Variable	The Changes in the Component Concentration	Unit	${\mathit{R}}_{\mathbf{j}-\mathbf{i}}$ (%)
$C_{\mathrm{N}\mathrm{C}\mathrm{O}}^0$	1360.68→2041.03	mol/m3	4.12
	2041.03→2721.37		3.24
	2721.37→3401.71		2.10
	1360.68→3401.71		9.76
$C_{\mathrm{O}\mathrm{H}}^0$	229.39→305.06	mol/m3	1.73
	305.06→381.33		/
	381.33→457.59		0.79
	229.39→457.59		2.53
$r_{\mathrm{B}\mathrm{L}}^0$	0→0.03151	/	22.98
	0.03151→0.06302		28.39
	0.06302→0.09453		25.06
	0→0.09453		97.47
$C_{\mathrm{W}}^0$	356.53→499.14	mol/m3	22.07
	499.14→641.75		41.60
	641.75→784.37		4.16
	356.53→784.37		80.04

.

These results indicate that the mass fraction of the physical foaming agent and the concentration of the chemical foaming agent are the most influential factors in determining the final volume expansion ratio of the grout, followed by the isocyanate concentration.

5. Conclusions

This study focuses on a self-developed polyurethane polymer material, utilizing particle swarm optimization to identify the chemical reaction kinetic parameters of the grout based on free expansion test results. A chemical reaction model consistent with these results was established. Subsequent simulation analysis under different working conditions explored the impact of the composition ratio of isocyanate, polyol, and physical and chemical foaming agents on the expansion performance of the polyurethane grouting material. The key findings include the following:

(1)

The final volume expansion ratio of the polymer grouting increases with increased concentration of isocyanate and the physical and chemical foaming agent within the experimental range. Notably, the mass fraction of the physical foaming agent and the concentration of the chemical foaming agent significantly affect the final expansion ratio.

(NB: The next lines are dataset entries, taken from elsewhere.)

-- ==== Sys2Proof/Syntax.lean ====
section
/-! DEFINITION. The commands the block takes: one constructor for each row of
spec/opcode_table.json, with the operands the rule named by the row gives it. Quantities that
the device measures or receives from outside (a temperature, a level, a packet) are operands. -/

namespace Sys2Proof

/-- What every ring command carries (16_host_interface.md R411, R414): the seat and ring it is
taken from, its tag, FLAGS.OVERRIDE and FLAGS.FENCE, its LAUNCH field, and whether some byte or
bit that R414 reserves is not 0. -/
structure Hdr where
  seat : Fin 4
  ring : Fin 16
  tag : Word
  override : Bool
  fence : Bool
  launch : BitVec 64
  reservedSet : Bool
  deriving DecidableEq, Repr

/-- The peer and header of a Beyholdo datagram (16_host_interface.md R421). TYPE is the
constructor of the command. -/
structure BhHdr where
  ip : Word
  port : BitVec 16
  magic : BitVec 16
  version : Byte
  session : Word
  seq : Word
  ack : Word
  length : BitVec 16
  seat : Byte
  flags : Byte
  deriving DecidableEq, Repr

/-- The peer and header of a line group message (15_line_group_and_time.md R373): the port it
came in by (0 J50, 1 J51), the sender's addresses and the header fields. TYPE is the
constructor of the command. -/
structure GrpHdr where
  inPort : Fin 2
  mac : BitVec 48
  ip : Word
  version : Byte
  sender : Byte
  flags : Byte
  length : BitVec 16
  payloadBytes : Nat
  seq : Word
  configId : Bytes
  deriving DecidableEq, Repr

/-- The payload of a CAPS message (R374). -/
structure CapsMsg where
  index : Nat
  size : Nat
  fwVersion : Word
  imageId : Bytes
  imageGen : Word
  strip0 : Bytes
  strip1 : Bytes
  stripShape : List (Nat × Nat)
  ptpState : Nat
  domain : Nat
  members : BitVec 24
  deriving DecidableEq, Repr

/-- The payload of a HANDOFF message (R378). -/
structure HandoffMsg where
  kind : Nat
  slot : Nat
  source : Nat
  damaged : Bool
  arith : BitVec 16
  verdict : Nat
  partId : BitVec 64
  startPos : Pos
  endPos : Pos
  ejectPos : Pos
  lateral : Word
  axisRatio : Nat
  anchorP : Pos
  anchorG : Pos
  axisDistance : Int
  lateralOrigin : Int
  scores : List Word
  deriving DecidableEq, Repr

/-- The payload of a STRIP message (R381). -/
structure StripMsg where
  lineIndex : BitVec 64
  group : Pos
  tb0 : BitVec 64
  damaged : Bool
  band : Bytes
  deriving DecidableEq, Repr

/-- What the transparent clock reads and changes in a PTP event message (R384): whether it is a Sync,
and its correctionField, in nanoseconds times 2^16. -/
structure PtpEvent where
  sync : Bool
  correction : BitVec 64
  deriving DecidableEq, Repr

/-- An Ethernet frame at the switch (R369): addresses, the 802.1Q priority code point if the
frame is tagged, and its length. -/
structure Frame where
  dst : BitVec 48
  src : BitVec 48
  pcp : Option (Fin 8)
  bytes : Nat
  ptp : Option PtpEvent := none
  deriving DecidableEq, Repr

/-- What a PTP Announce message names (R384): the fields of IEEE 1588 that the best master clock
algorithm compares, in the standard's order. -/
structure Announce where
  priority1 : Nat
  clockClass : Nat
  accuracy : Nat
  variance : Nat
  priority2 : Nat
  identity : BitVec 64
  stepsRemoved : Nat
  domain : Nat
  deriving DecidableEq, Repr

/-- One access that a seat makes through a BAR2 aperture (R408). -/
inductive Access where
  | read (bytes : Nat)
  | write (data : Bytes)
  deriving DecidableEq, Repr

/-- What a camera answers to a control transaction (03_camera_ingest.md R74). -/
inductive CamAnswer where
  | ok (data : Bytes)
  | error (code : Word)
  deriving DecidableEq, Repr

/-- A coefficient request of IEEE 802.3 Clause 92 (18_serdes_lanes.md R458). -/
inductive CoefReq where
  | hold
  | preset
  | initial
  | change (coef : Fin 3) (up : Bool)
  deriving DecidableEq, Repr

/-- The causes of R479 that trip an output. -/
inductive TripCause where
  | over1500mA
  | over1000mA
  | overload
  | thermal
  deriving DecidableEq, Repr

/-- The parties that a debug request, a clock failure or a lock-up concerns (R490). -/
inductive Scope where
  | die
  | core (n : Fin 4)
  deriving DecidableEq, Repr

The sensitivity of the expansion ratio to the component proportion was evaluated by analyzing the rate of change in final volume expansion multiple. The sensitivity coefficients for physical and chemical blowing agents were 97.47 and 80.04, respectively, indicating a significant impact. In contrast, the effect of isocyanate was relatively modest, with a sensitivity coefficient of 9.76, while the polyol concentration had minimal impact, with a sensitivity coefficient of 2.53.

(2)

The expansion rate of the grout progressively increases with a higher concentration of isocyanate and chemical foaming agent. However, the incremental rise in the final volume expansion ratio diminishes with the same concentration increment. Each of these components has an upper limit concentration. In our study, the upper limits of concentration ratio for isocyanate, polyol, and chemical the blowing agent are 1:0.112:0.231, respectively. Beyond this threshold, there are minimal changes in the final volume expansion ratio.

(3)

The volume increase in the grout is directly proportional to the mass fraction increase in the physical foaming agent. The solubility of this agent at a given ambient temperature sets its maximum addition amount and, consequently, its maximal contribution to the volume expansion ratio of the grout. When the mass fraction of the physical foaming agent is 0.09453, the solubility reaches its maximum.

This research provides a preliminary insight into the influence of the composition ratio on the expansion characteristics of the grouting. This was preliminarily studied for self-made polyurethane polymer grouting materials. Future studies will delve into the influence of environmental pressure, temperature, and multi-factor coupling on the expansion process of polyurethane materials, aiming to guide the customization of polyurethane grout with specific expansion performance in geotechnical engineering.